Another important design consideration is the "find, don't file" metaphor Gmail uses. So no need to specify where to file.

Of course, this feature would be a slam-dunk for Google...

Postscript--just tried Google Docs and it essentally has the feature, of course--including the no-file-folder option.

Saturday, March 03, 2007

Real Winter in Minnesota

This is as much snow as we had in our 5 winters here. Back-to-back 1-foot-plus snowfalls. Kids are enjoying it. Too bad it didn't come early in the season; though they say March is the snowiest month. A couple more and we might be up to an average snowfall.

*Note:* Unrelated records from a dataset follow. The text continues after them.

-- ==== Sys2Proof/Machine/NetState.lean ====
section
/-! DEFINITION. State of the links, the guest site, the router, the cabling plan and the fabric (chapters 9,
10, 13 and 14). Every field's default is its value at reset. -/

namespace Sys2Proof.Machine

/-- A packet that waits at an output, or is being sent there: from which input port (32: the module's own units), and the flits of it
that have gone (R386). -/
structure Held where
  pkt : Pkt
  src : Nat := 32
  sent : Nat := 0
  deriving DecidableEq, Repr

/-- The sender of one link direction (R275 to R279, R299, R301, R379). `used` counts the credits taken per
VC, so that C_s = B_v - used; `unacked` is the replay buffer: LSEQ, VC and the packet that starts in the flit;
`held` are the packets that wait for a credit; `rot` counts the flits sent, by which CR_VC and TX_VC rotate; `turn` is the source
served last on a VC (R386); `ctl` the link-control flits that wait for a credit. TIMEOUTS and LATE are those of R74: `overdue` says
that a timeout has expired since the last progress, and `expired` when. -/
structure LinkTx where
  next : Nat := 0
  unacked : List (Nat × Nat × Option Pkt) := []
  used : Tab Nat := []
  crSeen : Tab Nat := []
  txTotal : Tab Nat := []
  run : Nat := 0
  replays : Nat := 0
  naksRx : Nat := 0
  lastAdv : Nat := 0
  held : List Held := []
  rot : Nat := 0
  turn : Tab Nat := []
  ctl : Nat := 0
  timeouts : Nat := 0
  late : Nat := 0
  overdue : Bool := false
  expired : Option Nat := none
  deriving DecidableEq, Repr

/-- The receiver of one link direction. `freed` are the running totals of slots freed per VC and `told` those last sent, so that
P_r = freed - told (R275); `counted` the flits of a VC accepted or counted lost; `gap` says a flit was discarded since the last good
one (R378); `nak` that the next outgoing flit carries NAK; `copies` are the discarded flits that are kept: LSEQ and the lanes that
carried a wrong bit (R302). -/
structure LinkRx where
  next : Nat := 0
  freed : Tab Nat := []
  told : Tab Nat := []
  counted : Tab Nat := []
  lost : Nat := 0
  dup : Nat := 0
  nak : Bool := false
  gap : Bool := false
  copies : List (Nat × List Nat) := []
  deriving DecidableEq, Repr

/-- The packet in progress on a VC of an input port: its bytes so far, and the slots that its flits hold (R378, R380). -/
structure Part where
  bytes : List Byte := []
  slots : Nat := 0
  deriving DecidableEq, Repr

/-- One direction of a die-to-die link (R296 to R306). `clk` maps a clock pair to the mask of its lanes lost
(1 A, 2 B). Darning lane k has number data lanes + k. `darns` maps a data lane to the darning lane that stands in;
`asked` holds the DARN messages on their way to the sender and `acked` those it has answered (data lane, darning lane);
`errTicks` when a lane's latest 16 errors were found. -/
structure D2dDir where
  tx : LinkTx := {}
  rx : LinkRx := {}
  retired : List Nat := []
  laneErr : Tab Nat := []
  errTicks : Tab (List Nat) := []
  failed : List Nat := []
  darns : Tab Nat := []
  usedDarn : List Nat := []
  asked : List (Nat × Nat) := []
  acked : List (Nat × Nat) := []
  clk : Tab Nat := []
  markSent : Bool := false
  markTaken : Bool := false
  deriving DecidableEq, Repr

/-- A die-to-die link (R307): st 1 TRAINING, 2 READY, 3 DEGRADED, 4 FAILED, 0 before its start. `audit` logs the credit
mismatches of R278: virtual channel, the receiver's free slots, the buffer size. -/
structure D2dLink where
  st : Nat := 0
  dir0 : D2dDir := {}
  dir1 : D2dDir := {}
  retrain : Bool := false
  trained : Bool := false
  audit : List (Nat × Nat × Nat) := []
  deriving DecidableEq, Repr

/-- The guest site and its firewall (R310 to R317). `recent` holds the ticks of the violations within 1 s, `out` the
messages sent to the guest. -/
structure Guest where
  linkUp : Bool := false
  enabled : Bool := true
  violations : Nat := 0
  recent : List Nat := []
  threshold : Nat := 64
  rate : Nat := 1024
  tokens : Nat := 32
  grants : Tab Nat := []
  waiting : List GuestReq := []
  easelTags : List Nat := []
  out : List GuestReq := []
  deriving DecidableEq, Repr

/-- What a peer sent at identity exchange (R399). -/
structure Ident where
  serial : Nat
  module : Nat
  port : Nat
  major : Nat
  minor : Nat
  deriving DecidableEq, Repr

/-- A tensor-network port of the router (R376 to R405). `outcome` as Table 13-11; `inq` are the
packets received and not yet routed with the buffer slots that they hold, `part` the packet in progress per VC, and `holes` the VCs on
which a flit was discarded and no packet has started since (R378); `dead` the REASON of a FAILED that lasts until
the next swatch test (0 none); `snap*` are the counters at the previous snapshot. -/
structure RPort where
  outcome : Nat := 0
  ident : Option Ident := none
  dead : Nat := 0
  minor : Nat := 0
  tx : LinkTx := {}
  rx : LinkRx := {}
  inq : List (Pkt × Nat) := []
  part : Tab Part := []
  holes : List Nat := []
  retrain : Bool := false
  trained : Bool := false
  markSent : Bool := false
  markTaken : Bool := false
  flitsTx : Nat := 0
  flitsRx : Nat := 0
  pktsTx : Nat := 0
  pktsRx : Nat := 0
  stall : Nat := 0
  stallFrom : Option Nat := none
  rr : Nat := 0
  drops : Tab Nat := []
  retrains : Nat := 0
  naksTx : Nat := 0
  naksRx : Nat := 0
  queueMax : Tab Nat := []
  snapStall : Nat := 0
  snapTx : Nat := 0
  snapRx : Nat := 0
  deriving DecidableEq, Repr

/-- The router (R387 to R407). `pend` maps a port to the replacement table installed at its MATCH (R403);
`broken` lists the broken directions already reported: job, dimension, 0 plus or 1 minus. -/
structure Router where
  tables : Tab RouteTable := []
  plan : Option Plan := none
  pend : Tab RouteTable := []
  ports : Tab RPort := []
  broken : List (Nat × Nat × Nat) := []
  degraded : Bool := false
  localDrops : Tab Nat := []
  snaps : List (List Byte) := []
  snapSeq : Nat := 0
  period : Nat := 0
  periodDue : Nat := 0
  deriving DecidableEq, Repr

/-- Who waits for a transaction. -/
inductive Req where
  | tile (tile id line : Nat)
  | dma (chan idx pos : Nat) (write : Bool)
  | dmaFetch (chan idx : Nat)
  | dmaRecord (queue : Nat)
  | coll (id gen attempt : Nat)
  | pipe (id micro : Nat)
  | frog (pipe : Bool) (id nbr : Nat)
  | palette (stack queue : Nat)
  | fill (job pos : Nat)
  | record
  | rc (use : Nat)
  deriving DecidableEq, Repr

/-- A transaction in flight (R281, R421, R424, R429). `copies` counts the copies sent (0 while it waits for
the flow window), `bad` those that ended by timeout or by a NAK other than HOP_DROP, `naks` those that a NAK answered, `home` the packet for the
home where the copies went to a replica, `want` the recipients whose acknowledgement is awaited, `fan` how many answers a copy
draws, `sent` the answers that all copies sent draw and `acks` those that have come. -/
structure Txn where
  who : Req
  pkt : Pkt
  home : Option Pkt := none
  copies : Nat := 0
  bad : Nat := 0
  naks : Nat := 0
  away : Nat := 0
  late : Bool := false
  due : Nat := 0
  sentAt : Nat := 0
  nakWait : Bool := false
  want : List Nat := []
  fan : Nat := 1
  sent : Nat := 0
  acks : Nat := 0
  deriving DecidableEq, Repr

/-- A lingering tag (R281): responses still out, when its allowance ends, its FLOW_SEQ and its job; `slot` is the flow whose window
slot its packet holds until it is acknowledged (R279), `want` the recipients of a multicast whose acknowledgement that takes, and `chan`
the DMA channel that holds the tag (R322). -/
structure Linger where
  out : Nat
  due : Nat
  seq : Nat
  job : Nat
  slot : Option Nat := none
  want : List Nat := []
  chan : Option Nat := none
  deriving DecidableEq, Repr

/-- A flow at its sender (R279): next FLOW_SEQ and U, the packets sent and not acknowledged; `orphans` are the jobs of those whose tags
have returned, so that nothing acknowledges them any more. -/
structure FlowOut where
  next : Nat := 0
  unacked : Nat := 0
  orphans : List Nat := []
  deriving DecidableEq, Repr

/-- What a home keeps of a request it admitted (R420). -/
inductive FlowRes where
  | pending
  | ack
  | read
  | value (v : Nat) (poison : Bool)
  | err (code : Nat)
  deriving DecidableEq, Repr

/-- A flow record (R280, R420): the highest number, the last 512 numbers with what was answered, and the tick of
last use. -/
structure FlowRec where
  top : Nat := 0
  seqs : List (Nat × FlowRes) := []
  last : Nat := 0
  deriving DecidableEq, Repr

/-- What a region is for: plain memory, a Palette window, a collective's start line, a pipe's start or
release line. -/
inductive RegUse where
  | plain
  | window (stack queue : Nat)
  | collStart (id : Nat)
  | pipeStart (id : Nat)
  | pipeRelease (id : Nat)
  deriving DecidableEq, Repr

/-- A region (Table 14-2, R411, R412); `id` tells it from every other that has had its number. -/
structure Region where
  space : Nat
  base : Nat
  len : Nat
  job : Nat
  perm : Nat
  opn : Nat
  repl : Nat
  key : Nat
  id : Nat := 0
  use : RegUse := .plain
  mismatch : Nat := 0
  zeroing : Bool := false
  deriving DecidableEq, Repr

/-- The fabric at this module as requester and as home (R408 to R431). `arrivals` are the packets the router
has delivered and no unit has taken: the home's ingress holds the memory requests among them, and `blocked` those that wait for a free slot. The
requesters' counters are numbered as Table 17-16 numbers them. Flows and flow
records are keyed by 4 * module + class (0 collective, 1 memory request, 2 response, 3 control). `dmaTurn` is the DMA channel whose burst
the Easel network served last (R321). -/
structure Fabric where
  txns : Tab Txn := []
  lingering : Tab Linger := []
  flows : Tab FlowOut := []
  recs : Tab FlowRec := []
  regions : Tab Region := []
  regionSeq : Nat := 0
  dmaTurn : Nat := 63
  arrivals : List Pkt := []
  fullTicks : Nat := 0
  fullFrom : Option Nat := none
  maps : Tab (List ReplicaRange) := []
  skip : Tab Nat := []
  mismatchSrc : Tab Nat := []
  blocked : List Pkt := []
  reqTimeouts : Tab Nat := []
  reqLate : Tab Nat := []
  reqDup : Tab Nat := []
  duplicates : Nat := 0
  combined : Nat := 0
  fallback : Nat := 0
  targetDead : Nat := 0
  deadSent : Tab Nat := []
  deriving DecidableEq, Repr

end Sys2Proof.Machine
end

The snow, along with the 2+ weeks of frigid temps, almost makes it like one of the winters of yore.

Getting Widescreen TVs on the Right Aspect Ratio

It always bugs me when I am in a restaurant/pub that has TVs showing standard 4:3 broadcasts, and they have the TVs set to "wide" mode. It also surprises me that other people either don't notice or don't care. (This would include the rest of my family, as it happens; I'm the only one who ever switches the aspect ratio on the TV.)

"Think Small" Article on Housing

A good NYT article on ultra-small stand-alone housing options. Interesting stuff. Not exactly what I have been thinking about (Good Design Reduces Need for Raw Space), but definitely in the same spirit.

Friday, March 02, 2007

Google Apps--You Read It from Me First

Google Apps for small business seems very much along the lines of my suggestion of almost 2 years ago.